This week's government release of trade data highlights a stunning decline in U.S. exports to Korea, a rise in imports, and a ballooning of the U.S. trade deficit under the Korea Free Trade Agreement (FTA).  With such sorry results emerging from the Korea deal, it's little wonder that 178 Democrats and Republicans this week rejected Obama's bid to Fast Track through Congress another FTA -- the sweeping Trans-Pacific Partnership (TPP).  
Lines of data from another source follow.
-- ==== Sys2Proof/Machine/Regs.lean ====
section
/-! DEFINITION. The register map: the BAR0 offset of every register the spec names, its fields as bit ranges, and one
table row per register with its reset value and its writable bits (the register map and register-field tables of the
section files 02 to 19 of spec/). -/

namespace Sys2Proof.Machine

/-- A field of a 32-bit register: the register's BAR0 offset, the field's lowest bit and its width. -/
structure Fld where
  off : Nat
  lo : Nat
  w : Nat
  deriving DecidableEq, Repr

/-- One row of a register map: the offset of the first instance, the counts and strides of its index ranges (outermost
first), the reset value by offset, the bits a write replaces (RW), the bits a write of 1 clears (W1C), and whether any
write clears it (a counter). -/
structure RegRow where
  base : Nat
  dims : List (Nat × Nat)
  rst : Nat → Nat
  rw : Nat
  w1c : Nat
  cnt : Bool

/-- Whether a distance from a row's first instance is that of one of its instances. -/
def dimsHit : List (Nat × Nat) → Nat → Bool
  | [], d => d == 0
  | (n, st) :: t, d => decide (d / st < n) && dimsHit t (d % st)

/-- Whether a row describes the register at an offset. -/
def RegRow.has (r : RegRow) (off : Nat) : Bool := decide (r.base ≤ off) && dimsHit r.dims (off - r.base)

/-- The channel base C of 07 R200. -/
def chBase (c : Nat) : Nat := 0x60000 + 0x2000 * (c / 16) + 0x100 * (c % 16)

/-- The context base K of the register map of 09, for channel c = 16b + i. -/
def psqBase (c : Nat) : Nat := 0x71100 + 0x800 * (c / 16) + 0x40 * (c % 16)

namespace R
U.S. goods exports to Korea fell 8 percent and imports from Korea grew 8 percent under the first 18 months of the Korea deal, relative to the 18 months before the deal took effect. The shift provoked an incredible 56 percent growth in the U.S. trade deficit with Korea in the FTA’s first year and a half.

The Korea FTA’s abysmal record for U.S. jobs has been consistent: in 18 out of the 18 months since the deal took effect, U.S. exports to Korea have fallen below the average level seen in the year before the deal.  And in every single one of the 18 months since the FTA, the U.S. deficit with Korea has exceeded the average monthly deficit before the deal took effect (see graphs below). These losses amount to tens of thousands of lost U.S. jobs.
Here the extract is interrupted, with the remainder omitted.